Les citoyens sont en droit de se demander si ces objectifs prétendus ne masquent pas une autre stratégie : profiter de l’opportunité de la crise, quitte à l’aggraver, pour basculer dans un tout autre régime qui parachèverait le modèle néolibéral au prix de leurs droits sociaux et démocratiques (« never waste a good crisis »)
Ces évolutions constituent le plus grave déni de démocratie que l’Europe ait subi depuis la fin de la seconde guerre mondiale. Les citoyens européens sont soumis à des politiques punitives alors que chacun sait que cette crise résulte principalement de la cupidité des banques, de la finance de marché, de la complicité ou du laxisme des responsables politiques qui étaient censés les contrôler, et de deux décennies de compétitivité pesant sur les salaires et la fiscalité. Ce néolibéralisme punitif menace doublement la démocratie : par des dérives autoritaires directes (lorsque Jean-Claude Trichet, encore président de la BCE, envoie une lettre aux autorités italiennes pour accélérer les coupes budgétaires et suggérer de faire glisser la négociation collective du niveau des secteurs vers celui de l’entreprise, ou quand, avec l’aval de la Troïka, des gouvernements de technocrates prennent le pouvoir en Grèce et en Italie... ) ; mais aussi indirectement en encourageant la montée de nationalismes xénophobes, et de mouvements politiques anti-européens et anti-démocratiques (en France, en Hongrie, en Finlande, etc.).

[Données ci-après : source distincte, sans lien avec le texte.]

-- ==== Sys2Proof/Certificates/Slice0/Obligations.lean ====
section
/-! DEFINITION. The statements for the provers, and the vocabulary they are written in: what the spec says an operation
computes, in integers where the model computes in bits. -/

namespace Sys2Proof.Spec

open Sys2Proof.Machine

/-! ## Vocabulary -/

/-- `s` after an instruction that goes on to the next one, with registers `g`, status `p` and memory `m`: every other
field is as the instruction found it, but for the pipeline, which has used up a word. -/
def wentOn (s : State) (g : Regs) (p : Psr) (m : List Host.Cell) : State :=
  { s with regs := g, psr := p, mem := m, pc := s.pc + 1, pipe := s.pipe.tail, bank := .settled, busyWait := false }

/-- `s` after an instruction that goes on at word address `target`: the prefetched words are discarded. -/
def wentTo (s : State) (g : Regs) (p : Psr) (target : BitVec 24) : State :=
  { s with regs := g, psr := p, pc := target, pipe := [], bank := .settled, busyWait := false }

/-- `s` after an exception to `vector` that saves R15, its PC `k` bytes on, in `link`. -/
def trapped (s : State) (link : PReg) (k : Nat) (mode : Mode) (f : Bool) (vector : Nat) : State :=
  wentTo s (s.regs.set link (s.r15full (BitVec.ofNat 26 k))) { s.psr with mode := mode, i := true, f := f }
    (BitVec.ofNat 24 (vector / 4))

/-- The registers with the one that number `r` names in mode `m` written; R15 is not among them. -/
def setReg (m : Mode) (g : Regs) (r : Reg) (v : Word) : Regs :=
  match physOf m r with
  | some p => g.set p v
  | none => g

/-- The status that writing it from `w` leaves: in User mode the condition flags alone. -/
def psrFrom (p : Psr) (w : Word) : Psr where
  n := w.getLsbD 31
  z := w.getLsbD 30
  c := w.getLsbD 29
  v := w.getLsbD 28
  i := if p.mode = .usr then p.i else w.getLsbD 27
  f := if p.mode = .usr then p.f else w.getLsbD 26
  mode := if p.mode = .usr then .usr
    else if w.getLsbD 1 then (if w.getLsbD 0 then .svc else .irq) else (if w.getLsbD 0 then .fiq else .usr)

/-- R15 as a number: the status bits in their places and the byte address `a`. -/
def r15Number (p : Psr) (a : Nat) : Nat :=
  p.n.toNat * 2 ^ 31 + p.z.toNat * 2 ^ 30 + p.c.toNat * 2 ^ 29 + p.v.toNat * 2 ^ 28 + p.i.toNat * 2 ^ 27 +
    p.f.toNat * 2 ^ 26 + a + (match p.mode with | .usr => 0 | .fiq => 1 | .irq => 2 | .svc => 3)

/-- The six logical operations that write a result. -/
inductive LogicalOp where
  | and | eor | orr | mov | bic | mvn
deriving DecidableEq, Repr

/-- Bits 24:21. -/
def LogicalOp.opcode : LogicalOp → BitVec 4
  | .and => 0b0000
  | .eor => 0b0001
  | .orr => 0b1100
  | .mov => 0b1101
  | .bic => 0b1110
  | .mvn => 0b1111

def LogicalOp.result (k : LogicalOp) (a b : Word) : Word :=
  match k with
  | .and => a &&& b
  | .eor => a ^^^ b
  | .orr => a ||| b
  | .mov => b
  | .bic => a &&& ~~~b
  | .mvn => ~~~b

/-- The instruction, by its operand form. -/
def LogicalOp.instr (k : LogicalOp) (c : Cond) (s : Bool) (rn rd : Reg) (o : Op2) : Instr :=
  match k, o with
  | .and, .imm o => .andImm c s rn rd o
  | .and, .shift o => .andShift c s rn rd o
  | .and, .regShift o => .andRegShift c s rn rd o
  | .eor, .imm o => .eorImm c s rn rd o
  | .eor, .shift o => .eorShift c s rn rd o
  | .eor, .regShift o => .eorRegShift c s rn rd o
  | .orr, .imm o => .orrImm c s rn rd o
  | .orr, .shift o => .orrShift c s rn rd o
  | .orr, .regShift o => .orrRegShift c s rn rd o
  | .mov, .imm o => .movImm c s rn rd o
  | .mov, .shift o => .movShift c s rn rd o
  | .mov, .regShift o => .movRegShift c s rn rd o
  | .bic, .imm o => .bicImm c s rn rd o
  | .bic, .shift o => .bicShift c s rn rd o
  | .bic, .regShift o => .bicRegShift c s rn rd o
  | .mvn, .imm o => .mvnImm c s rn rd o
  | .mvn, .shift o => .mvnShift c s rn rd o
  | .mvn, .regShift o => .mvnRegShift c s rn rd o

Nous disons « c’est assez ! ». Nous n’acceptons plus ces politiques. Elles bafouent la démocratie ; elles ont d’ores et déjà plongé l’Europe dans une crise économique particulièrement grave. Elles réveillent les démons xénophobes que la création de l’Europe avait en principe vocation à éradiquer. Nous voulons améliorer le modèle social européen et défendre les peuples, et non les banques, les grandes entreprises et leurs principaux actionnaires.
Cela demande d’autres politiques, ce qui suppose de revoir aussi les institutions et les Traités : pas dans le sens d’un durcissement du néo-libéralisme punitif, mais au contraire pour reconquérir la démocratie. Les alternatives existent. Ce qui manque aujourd’hui, c’est un rapport de forces pour concrétiser ces alternatives et imaginer les processus politiques à mettre en œuvre pour remettre le projet européen sur la voie de la démocratie et du progrès social et écologique. Le sommet alternatif auquel nous appelons sera une première étape en vue d’atteindre ces objectifs.